» Task details
Once the line containing "Obligations.OnlySleepAndClrwdtChangeToAndPd := by" is found, please set it down along with each following line, exactly, to the end of the material.

» Given entries
Content starts
/-- A byte in W, no flag, and one word on or two. -/
theorem State.loadW_skip_leaves (s : State) (y : Byte) (c : Bool) :
    ∃ n, Leaves s ({ s with w := y }.advanceOrSkip c) none y none none none n := by
  have at_pc (n : ProgAddr) : Leaves s { s with w := y, pc := s.pcPlus n } none y none none none n.toNat :=
    ⟨rfl, ⟨rfl, rfl, fun _ => rfl, fun _ => rfl⟩, status_holds (u := .keep) rfl, s.pcPlus_toNat n,
      ⟨rfl, rfl, rfl⟩, ⟨rfl, rfl, rfl⟩, ⟨rfl, rfl⟩, ⟨rfl, rfl⟩, rfl, rfl⟩
  cases c with
  | false => exact ⟨_, at_pc 1⟩
  | true => exact ⟨_, at_pc 2⟩

/-- A write to a register other than PCL, no flag, and one word on or two. -/
theorem State.writeReg_skip_leaves (s : State) (r : FileReg) (hr : r ≠ .pcl) (y : Byte) (c : Bool) :
    ∃ n, Leaves s ((s.writeReg r y false).advanceOrSkip c) (some r) y none none none n := by
  refine ⟨(if c then 2 else 1 : ProgAddr).toNat, s.writeReg_leaves _ r y .keep _ ?_⟩
  rw [if_neg hr]
  cases c <;> cases r <;> first | rfl | exact absurd rfl hr

/-! ### Every instruction -/

/-- What an instruction can do, with all results in W or in a file register taken together. -/
theorem exec_leaves_cases {i : Instr} {s t : State} (run : exec i s = .next t) :
    (∃ r y c dc z n, Leaves s t r y c dc z n)
      ∨ (i = .option ∧ t = { s with optionReg := s.w, pc := s.pcPlus 1 })
      ∨ (∃ p x, i = trisInstr p ∧ t = { s with tris := x, pc := s.pcPlus 1 })
      ∨ ((i = .sleep ∨ i = .clrwdt) ∧ SameStack s t ∧ SameOutside s t ∧ (i ≠ .sleep → t.asleep = s.asleep))
      ∨ (∃ a, t = { s with pc := a })
      ∨ ((∃ k, i = .call k ∨ i = .retlw k)
          ∧ ∃ x a a0 a1 m, t = { s with w := x, pc := a, stk0 := a0, stk1 := a1, sp := m }) := by
  rcases exec_cases run with ⟨as, n, d, f, y, u, rfl⟩ | ⟨as, n, f, y, c, hf, rfl⟩ | ⟨as, n, y, c, rfl⟩ | ⟨hi, rfl⟩
    | ⟨p, hi, _, rfl⟩ | ⟨_, rfl⟩ | ⟨hi, rfl⟩ | ⟨hi, rfl⟩ | ⟨k, _, rfl⟩ | ⟨k, hi, _, rfl⟩ | ⟨k, hi, _, rfl⟩
  · exact .inl ⟨_, _, _, _, _, _, ({ s with answers := as, draws := n }.commit_leaves d (s.sel f) y u).of_inputs⟩
  · obtain ⟨_, left⟩ := { s with answers := as, draws := n }.writeReg_skip_leaves (s.sel f) hf y c
    exact .inl ⟨_, _, _, _, _, _, left.of_inputs⟩
  · obtain ⟨_, left⟩ := { s with answers := as, draws := n }.loadW_skip_leaves y c
    exact .inl ⟨_, _, _, _, _, _, left.of_inputs⟩
  · exact .inr (.inl ⟨hi, rfl⟩)
  · exact .inr (.inr (.inl ⟨p, _, hi, rfl⟩))
  · exact .inr (.inr (.inr (.inr (.inl ⟨_, rfl⟩))))
  · exact .inr (.inr (.inr (.inl ⟨.inl hi, ⟨rfl, rfl, rfl⟩, ⟨rfl, rfl⟩, fun ne => absurd hi ne⟩)))
  · exact .inr (.inr (.inr (.inl ⟨.inr hi, ⟨rfl, rfl, rfl⟩, ⟨rfl, rfl⟩, fun _ => rfl⟩)))
  · exact .inr (.inr (.inr (.inr (.inl ⟨_, rfl⟩))))
  · exact .inr (.inr (.inr (.inr (.inr ⟨⟨k, .inl hi⟩, _, _, _, _, _, rfl⟩))))
  · exact .inr (.inr (.inr (.inr (.inr ⟨⟨k, .inr hi⟩, _, _, _, _, _, rfl⟩))))

/-- Settles O19: a result never reaches /TO or /PD, and of the other instructions only SLEEP and CLRWDT write STATUS. -/
theorem onlySleepAndClrwdtChangeToAndPd : Obligations.OnlySleepAndClrwdtChangeToAndPd := by
  intro i s t run notSleep notClrwdt
  rcases exec_leaves_cases run with ⟨_, _, _, _, _, _, left⟩ | ⟨_, rfl⟩ | ⟨_, _, _, rfl⟩ | ⟨sys, _⟩ | ⟨_, rfl⟩
    | ⟨_, _, _, _, _, _, rfl⟩
  · exact left.toPd
  · exact ⟨rfl, rfl⟩
  · exact ⟨rfl, rfl⟩
  · exact absurd sys (not_or.2 ⟨notSleep, notClrwdt⟩)
  · exact ⟨rfl, rfl⟩
  · exact ⟨rfl, rfl⟩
Content ends
» Finished task
theorem onlySleepAndClrwdtChangeToAndPd : Obligations.OnlySleepAndClrwdtChangeToAndPd := by
  intro i s t run notSleep notClrwdt
  rcases exec_leaves_cases run with ⟨_, _, _, _, _, _, left⟩ | ⟨_, rfl⟩ | ⟨_, _, _, rfl⟩ | ⟨sys, _⟩ | ⟨_, rfl⟩
    | ⟨_, _, _, _, _, _, rfl⟩
  · exact left.toPd
  · exact ⟨rfl, rfl⟩
  · exact ⟨rfl, rfl⟩
  · exact absurd sys (not_or.2 ⟨notSleep, notClrwdt⟩)
  · exact ⟨rfl, rfl⟩
  · exact ⟨rfl, rfl⟩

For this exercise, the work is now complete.